- [Problem]:
What is needed is an exact copy of all the entries below.

===== Recorded information =====

-- ==== Sys2Proof/Laws/Step.lean ====
section
/-! SUPPORT. What a command and a step can do, said once. -/

namespace Sys2Proof.Machine

/-- What a command does to an engine that is not locked. -/
def effect (cfg : Config) : Instr → Engine → Engine
  | .nop, S => S
  | .clr, S => S.toReset
  | .pushd ch, S => S.appendData cfg ch
  | .pushk ch, S => S.appendKey cfg ch
  | .sha1 w, S => S.setDigest (sha1Text S.data w)
  | .hmac w, S => S.setDigest (hmacText S.key S.data w)
  | .hex u, S => S.emit (toHex S.dg u)
  | .b64, S => S.emit (toBase64 S.dg none)
  | .txt w, S => S.emit (toText S.dg w)
  | .b64p ch, S => S.emit (toBase64 S.dg (some ch))

theorem exec_clr (s : State) : exec .clr s = .next (s.withEngine Engine.reset) := rfl

/-- Every command but CLR has its effect under the error lock's test. -/
theorem exec_eq_honour {i : Instr} (hi : i ≠ .clr) (s : State) :
    exec i s = s.honour (effect s.cfg i) := by
  cases i with
  | clr => exact absurd rfl hi
  | nop | pushd | pushk | sha1 | hmac | hex | b64 | txt | b64p => rfl

/-- On an engine that is not locked every command answers its effect. -/
theorem exec_of_good {s : State} (h : s.engine.err = .eNone) (i : Instr) :
    exec i s = .next (s.withEngine (effect s.cfg i s.engine)) := by
  by_cases hi : i = .clr
  · subst hi; rfl
  · rw [exec_eq_honour hi, State.honour_of_good _ h]

/-- Under error lock a legal command other than CLR leaves the state as it is. -/
theorem exec_of_locked {i : Instr} {s : State} (hi : i ≠ .clr) (h : s.engine.err ≠ .eNone) :
    exec i s = .next s := by
  rw [exec_eq_honour hi, State.honour_of_locked _ h]

/-- Every legal command answers a next state that differs from the old one in the engine only. -/
theorem exec_next (i : Instr) (s : State) : ∃ S, exec i s = .next (s.withEngine S) := by
  by_cases hi : i = .clr
  · subst hi; exact ⟨_, rfl⟩
  · rw [exec_eq_honour hi]; exact s.honour_next _

/-- `Cmd(c)` always returns a state (R100). -/
theorem command_next (c : Word) (s : State) : ∃ S, command c s = .next (s.withEngine S) := by
  unfold command
  split
  · exact exec_next _ s
  · exact s.honour_next _

theorem command_of_legal {c : Word} {i : Instr} (h : decode32 c = .ok i) (s : State) :
    command c s = exec i s := by simp [command, h]

theorem command_of_illegal {c : Word} {why : IllegalWord} (h : decode32 c = .error why) (s : State) :
    command c s = execIllegal s := by simp [command, h]

/-- If the action of the host answers a next state, it is a write to CMD, an ignored write, a read or a
reset. -/
theorem serve_cases {e : HostEvent} {s t : State} (h : serve e s = .next t) :
    (∃ c, e = .write cmdIndex c ∧ command c s = .next t) ∨
    (∃ i v, e = .write i v ∧ i < registerCount ∧ i ≠ cmdIndex ∧ t = s) ∨
    (∃ i, e = .read i ∧ i < registerCount ∧
      t = { s with replies := s.replies ++ [s.engine.readRegister i] }) ∨
    (e = .reset ∧ t = s.withEngine Engine.reset) := by
  cases e with
  | write i v =>
    simp only [serve, hostWrite] at h
    split at h
    · split at h
      · subst_vars; exact .inl ⟨v, rfl, h⟩
      · cases h; exact .inr (.inl ⟨i, v, rfl, ‹_›, ‹_›, rfl⟩)
    · cases h
  | read i =>
    simp only [serve, hostRead] at h
    split at h
    · cases h; exact .inr (.inr (.inl ⟨i, rfl, ‹_›, rfl⟩))
    · cases h
  | reset => cases h; exact .inr (.inr (.inr ⟨rfl, rfl⟩))

/-- A step serves the oldest pending action, or idles. -/
theorem step_cases {s t : State} (h : step s = .next t) :
    (s.pending = [] ∧ t = s) ∨
    (∃ e rest, s.pending = e :: rest ∧ serve e { s with pending := rest } = .next t) := by
  unfold step serveNext at h
  split at h
  · cases h; exact .inl ⟨‹_›, rfl⟩
  · exact .inr ⟨_, _, ‹_›, h⟩

theorem step_of_pending {s : State} {e : HostEvent} {rest : List HostEvent}
    (h : s.pending = e :: rest) : step s = serve e { s with pending := rest } := by
  simp [step, serveNext, h]

/-! ## Runs -/

theorem run_zero (s : State) : Sys2Proof.core.run 0 s = .next s := rfl

theorem run_of_next {s t : State} (h : step s = .next t) (n : Nat) :
    Sys2Proof.core.run (n + 1) s = Sys2Proof.core.run n t := by
  have h' : Sys2Proof.core.step s = .next t := h
  simp only [Host.Core.run, h']

theorem run_of_fault {s : State} {f : Fault} (h : step s = .fault f) (n : Nat) :
    Sys2Proof.core.run (n + 1) s = .fault f := by
  have h' : Sys2Proof.core.step s = .fault f := h
  simp only [Host.Core.run, h']

theorem run_of_refused {s : State} {r : Refusal} (h : step s = .refused r) (n : Nat) :
    Sys2Proof.core.run (n + 1) s = .refused r := by
  have h' : Sys2Proof.core.step s = .refused r := h
  simp only [Host.Core.run, h']

/-- A run that answers a next state after one more step took that step first. -/
theorem run_succ_cases {s t : State} {n : Nat} (h : Sys2Proof.core.run (n + 1) s = .next t) :
    ∃ m, step s = .next m ∧ Sys2Proof.core.run n m = .next t := by
  cases hs : step s with
  | next m => exact ⟨m, rfl, by rw [← run_of_next hs]; exact h⟩
  | fault f => rw [run_of_fault hs] at h; cases h
  | refused r => rw [run_of_refused hs] at h; cases h

/-- Package an invariant once: what every step keeps, every run keeps. -/
theorem run_keeps {P : State → Prop} (hstep : ∀ s t, P s → step s = .next t → P t) :
    ∀ (n : Nat) (s t : State), P s → Sys2Proof.core.run n s = .next t → P t
  | 0, s, t, hs, h => by rw [run_zero] at h; cases h; exact hs
  | n + 1, s, t, hs, h => by
    obtain ⟨m, hm, hr⟩ := run_succ_cases h
    exact run_keeps hstep n m t (hstep s m hs hm) hr

theorem serve_write_cmd (c : Word) (s : State) : serve (.write cmdIndex c) s = command c s := rfl

end Sys2Proof.Machine
end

=====

- [Result of this exercise]:
-- ==== Sys2Proof/Laws/Step.lean ====
section
/-! SUPPORT. What a command and a step can do, said once. -/

namespace Sys2Proof.Machine

/-- What a command does to an engine that is not locked. -/
def effect (cfg : Config) : Instr → Engine → Engine
  | .nop, S => S
  | .clr, S => S.toReset
  | .pushd ch, S => S.appendData cfg ch
  | .pushk ch, S => S.appendKey cfg ch
  | .sha1 w, S => S.setDigest (sha1Text S.data w)
  | .hmac w, S => S.setDigest (hmacText S.key S.data w)
  | .hex u, S => S.emit (toHex S.dg u)
  | .b64, S => S.emit (toBase64 S.dg none)
  | .txt w, S => S.emit (toText S.dg w)
  | .b64p ch, S => S.emit (toBase64 S.dg (some ch))

theorem exec_clr (s : State) : exec .clr s = .next (s.withEngine Engine.reset) := rfl

/-- Every command but CLR has its effect under the error lock's test. -/
theorem exec_eq_honour {i : Instr} (hi : i ≠ .clr) (s : State) :
    exec i s = s.honour (effect s.cfg i) := by
  cases i with
  | clr => exact absurd rfl hi
  | nop | pushd | pushk | sha1 | hmac | hex | b64 | txt | b64p => rfl

/-- On an engine that is not locked every command answers its effect. -/
theorem exec_of_good {s : State} (h : s.engine.err = .eNone) (i : Instr) :
    exec i s = .next (s.withEngine (effect s.cfg i s.engine)) := by
  by_cases hi : i = .clr
  · subst hi; rfl
  · rw [exec_eq_honour hi, State.honour_of_good _ h]

/-- Under error lock a legal command other than CLR leaves the state as it is. -/
theorem exec_of_locked {i : Instr} {s : State} (hi : i ≠ .clr) (h : s.engine.err ≠ .eNone) :
    exec i s = .next s := by
  rw [exec_eq_honour hi, State.honour_of_locked _ h]

/-- Every legal command answers a next state that differs from the old one in the engine only. -/
theorem exec_next (i : Instr) (s : State) : ∃ S, exec i s = .next (s.withEngine S) := by
  by_cases hi : i = .clr
  · subst hi; exact ⟨_, rfl⟩
  · rw [exec_eq_honour hi]; exact s.honour_next _

/-- `Cmd(c)` always returns a state (R100). -/
theorem command_next (c : Word) (s : State) : ∃ S, command c s = .next (s.withEngine S) := by
  unfold command
  split
  · exact exec_next _ s
  · exact s.honour_next _

theorem command_of_legal {c : Word} {i : Instr} (h : decode32 c = .ok i) (s : State) :
    command c s = exec i s := by simp [command, h]

theorem command_of_illegal {c : Word} {why : IllegalWord} (h : decode32 c = .error why) (s : State) :
    command c s = execIllegal s := by simp [command, h]

/-- If the action of the host answers a next state, it is a write to CMD, an ignored write, a read or a
reset. -/
theorem serve_cases {e : HostEvent} {s t : State} (h : serve e s = .next t) :
    (∃ c, e = .write cmdIndex c ∧ command c s = .next t) ∨
    (∃ i v, e = .write i v ∧ i < registerCount ∧ i ≠ cmdIndex ∧ t = s) ∨
    (∃ i, e = .read i ∧ i < registerCount ∧
      t = { s with replies := s.replies ++ [s.engine.readRegister i] }) ∨
    (e = .reset ∧ t = s.withEngine Engine.reset) := by
  cases e with
  | write i v =>
    simp only [serve, hostWrite] at h
    split at h
    · split at h
      · subst_vars; exact .inl ⟨v, rfl, h⟩
      · cases h; exact .inr (.inl ⟨i, v, rfl, ‹_›, ‹_›, rfl⟩)
    · cases h
  | read i =>
    simp only [serve, hostRead] at h
    split at h
    · cases h; exact .inr (.inr (.inl ⟨i, rfl, ‹_›, rfl⟩))
    · cases h
  | reset => cases h; exact .inr (.inr (.inr ⟨rfl, rfl⟩))

/-- A step serves the oldest pending action, or idles. -/
theorem step_cases {s t : State} (h : step s = .next t) :
    (s.pending = [] ∧ t = s) ∨
    (∃ e rest, s.pending = e :: rest ∧ serve e { s with pending := rest } = .next t) := by
  unfold step serveNext at h
  split at h
  · cases h; exact .inl ⟨‹_›, rfl⟩
  · exact .inr ⟨_, _, ‹_›, h⟩

theorem step_of_pending {s : State} {e : HostEvent} {rest : List HostEvent}
    (h : s.pending = e :: rest) : step s = serve e { s with pending := rest } := by
  simp [step, serveNext, h]

/-! ## Runs -/

theorem run_zero (s : State) : Sys2Proof.core.run 0 s = .next s := rfl

theorem run_of_next {s t : State} (h : step s = .next t) (n : Nat) :
    Sys2Proof.core.run (n + 1) s = Sys2Proof.core.run n t := by
  have h' : Sys2Proof.core.step s = .next t := h
  simp only [Host.Core.run, h']

theorem run_of_fault {s : State} {f : Fault} (h : step s = .fault f) (n : Nat) :
    Sys2Proof.core.run (n + 1) s = .fault f := by
  have h' : Sys2Proof.core.step s = .fault f := h
  simp only [Host.Core.run, h']

theorem run_of_refused {s : State} {r : Refusal} (h : step s = .refused r) (n : Nat) :
    Sys2Proof.core.run (n + 1) s = .refused r := by
  have h' : Sys2Proof.core.step s = .refused r := h
  simp only [Host.Core.run, h']

/-- A run that answers a next state after one more step took that step first. -/
theorem run_succ_cases {s t : State} {n : Nat} (h : Sys2Proof.core.run (n + 1) s = .next t) :
    ∃ m, step s = .next m ∧ Sys2Proof.core.run n m = .next t := by
  cases hs : step s with
  | next m => exact ⟨m, rfl, by rw [← run_of_next hs]; exact h⟩
  | fault f => rw [run_of_fault hs] at h; cases h
  | refused r => rw [run_of_refused hs] at h; cases h

/-- Package an invariant once: what every step keeps, every run keeps. -/
theorem run_keeps {P : State → Prop} (hstep : ∀ s t, P s → step s = .next t → P t) :
    ∀ (n : Nat) (s t : State), P s → Sys2Proof.core.run n s = .next t → P t
  | 0, s, t, hs, h => by rw [run_zero] at h; cases h; exact hs
  | n + 1, s, t, hs, h => by
    obtain ⟨m, hm, hr⟩ := run_succ_cases h
    exact run_keeps hstep n m t (hstep s m hs hm) hr

theorem serve_write_cmd (c : Word) (s : State) : serve (.write cmdIndex c) s = command c s := rfl

end Sys2Proof.Machine
end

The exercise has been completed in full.